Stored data

-- ==== Sys2Proof/Machine/Dispatch.lean ====
section
/-!
DEFINITION. One arm per command: a direct call of its meaning.
-/

namespace Sys2Proof.Machine
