/-! ### Update and security -/

/-- UPD_BEGIN, UPD_DATA, UPD_VERIFIED, UPD_DATA_TIMEOUT and UPD_STATUS (R438, R439, R445, Table NVM-8): an update begins when none
stands, data is staged in order in the firmware bank that is not active, a complete image whose checks pass is VERIFIED and one whose
checks fail is discarded with result 4; 60 s without data discard it too. Refused with 1 beside another update, with 2 where updates are
not served, 3 under the owner lock, 5 in RUN while the machine moves, 7 for a wrong offset and 8 for a length over the bank. -/
def Obligations.UpdateIsDownloadedAndVerified : Prop :=
  ∀ (s : State) (m : BitVec 4),
    (s.request m.toNat 0x70 = none → Gives (.updBegin m) s s) ∧ (s.request m.toNat 0x71 = none → Gives (.updData m) s s) ∧
    (s.request m.toNat 0x73 = none → Gives (.updStatus m) s s) ∧
    (∀ (r : Request),
    let refused (status : Nat) (t : State) : Prop :=
      t = { s with hp := t.hp, freeCtr := t.freeCtr } ∧ t.Answered m.toNat 9 status 0 []
    (s.request m.toNat 0x70 = some r →
      ((s.upd.stage ≠ .none ∨ s.upd.jState ≠ 0) → Does (.updBegin m) s (refused 1)) ∧
      (s.upd.stage = .none → s.upd.jState = 0 →
        (s.updServed = false → Does (.updBegin m) s (refused 2)) ∧
        (s.updServed = true → s.sec.locked = true → Does (.updBegin m) s (refused 3)) ∧
        (s.updServed = true → s.sec.locked = false →
          (s.dev.state = .run → s.moving.1 = true → Does (.updBegin m) s (refused 5)) ∧
          ((s.dev.state = .run → s.moving.1 = false) →
            (1984 * 1024 < leAt r.payload 0 4 → Does (.updBegin m) s (refused 8)) ∧
            (leAt r.payload 0 4 ≤ 1984 * 1024 → Does (.updBegin m) s (fun t =>
              t = { s with upd := t.upd, hp := t.hp, nvm := t.nvm, params := t.params, freeCtr := t.freeCtr } ∧
              t.upd.stage = .download ∧ t.upd.len = leAt r.payload 0 4 ∧ t.upd.staged = [] ∧ t.upd.lockSession = some r.session ∧
              t.upd.lastData = s.clk.ticks ∧ t.upd.oldVersion = s.sec.fwVersion ∧ t.Answered m.toNat 0 0 0 (leBytes 4 0))))))) ∧
    (s.request m.toNat 0x71 = some r →
      let open_ : Prop :=
        s.updServed = true ∧ s.upd.stage = .download ∧ s.upd.verifying = false ∧ s.upd.lockSession = some r.session
      let off := leAt r.payload 0 4
      let data := r.payload.drop 4
      let bs := s.upd.staged ++ data
      (¬ open_ → Does (.updData m) s (refused 2)) ∧
      (open_ → off ≠ s.upd.staged.length → Does (.updData m) s (refused 7)) ∧
      (open_ → off = s.upd.staged.length → s.upd.len < off + data.length → Does (.updData m) s (refused 8)) ∧
      (open_ → off = s.upd.staged.length → off + data.length ≤ s.upd.len → Does (.updData m) s (fun t =>
        t = { s with hp := t.hp, stby := t.stby, sram := s.sram.writeL (s.fwSpare + off) data, upd := { s.upd with
          staged := bs, lastData := s.clk.ticks, verifying := bs.length == s.upd.len } } ∧
        ((s.dev.role ≠ .primary ∨ bs.length ≠ s.upd.len) → t.stby = s.stby) ∧
        (s.dev.role = .primary → bs.length = s.upd.len → t.stby = (s.scarfSend (updFrames bs)).stby) ∧
        t.Answered m.toNat 0 0 0 (leBytes 4 bs.length)))) ∧
    (s.request m.toNat 0x73 = some r →
      (s.updServed = false → Does (.updStatus m) s (refused 2)) ∧
      (s.updServed = true → Does (.updStatus m) s (fun t => t = { s with hp := t.hp } ∧
        t.Answered m.toNat 0 0 0 (leBytes 1 s.updStageCode ++ leBytes 1 s.upd.result ++ leBytes 1 s.upd.reason ++
          leBytes 1 s.upd.jTrials ++ leBytes 4 s.upd.staged.length ++ leBytes 4 s.upd.newVersion ++ leBytes 4 s.updConfirmLeft ++
          leBytes 8 s.upd.handover))))) ∧
    (∀ v : Verdict,
      let changed (t : State) : Prop := t = { s with upd := t.upd, nvm := t.nvm, params := t.params, hp := t.hp, freeCtr := t.freeCtr }
      let due : Prop := s.upd.stage = .download ∧ s.upd.verifying = true ∧ s.pwr.sec = true
      (¬ due → Gives (.updVerified v) s s) ∧
      (due → s.imageStatus s.upd.staged v = 0 → Does (.updVerified v) s (fun t => changed t ∧ t.upd.stage = .verified ∧
        t.upd.staged = s.upd.staged ∧ t.upd.newVersion = leAt s.upd.staged 8 4 ∧ t.upd.newSecVer = leAt s.upd.staged 6 2 ∧
        t.upd.newPair = leAt s.upd.staged 0xC 2)) ∧
      (due → s.imageStatus s.upd.staged v ≠ 0 → Does (.updVerified v) s (fun t => changed t ∧ t.upd.stage = .none ∧
        t.upd.staged = [] ∧ t.upd.result = 4 ∧ t.upd.lockSession = none))) ∧
    (let due : Prop := (s.upd.stage = .download ∨ s.upd.stage = .verified) ∧ 60 * secTicks ≤ s.elapsed s.upd.lastData
     (¬ due → Gives .updDataTimeout s s) ∧
     (due → Does .updDataTimeout s (fun t =>
        t = { s with upd := t.upd, nvm := t.nvm, params := t.params, hp := t.hp, freeCtr := t.freeCtr } ∧
        t.upd.stage = .none ∧ t.upd.staged = [] ∧ t.upd.reason = 9 ∧ t.upd.lockSession = none)))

**Required work:**
Using the records above, copy exactly the lines from the one containing "(¬ due → Gives (.updVerified v) s s) ∧" through the last, inclusive, and nothing else.

**Solved problem:**
      (¬ due → Gives (.updVerified v) s s) ∧
      (due → s.imageStatus s.upd.staged v = 0 → Does (.updVerified v) s (fun t => changed t ∧ t.upd.stage = .verified ∧
        t.upd.staged = s.upd.staged ∧ t.upd.newVersion = leAt s.upd.staged 8 4 ∧ t.upd.newSecVer = leAt s.upd.staged 6 2 ∧
        t.upd.newPair = leAt s.upd.staged 0xC 2)) ∧
      (due → s.imageStatus s.upd.staged v ≠ 0 → Does (.updVerified v) s (fun t => changed t ∧ t.upd.stage = .none ∧
        t.upd.staged = [] ∧ t.upd.result = 4 ∧ t.upd.lockSession = none))) ∧
    (let due : Prop := (s.upd.stage = .download ∨ s.upd.stage = .verified) ∧ 60 * secTicks ≤ s.elapsed s.upd.lastData
     (¬ due → Gives .updDataTimeout s s) ∧
     (due → Does .updDataTimeout s (fun t =>
        t = { s with upd := t.upd, nvm := t.nvm, params := t.params, hp := t.hp, freeCtr := t.freeCtr } ∧
        t.upd.stage = .none ∧ t.upd.staged = [] ∧ t.upd.reason = 9 ∧ t.upd.lockSession = none)))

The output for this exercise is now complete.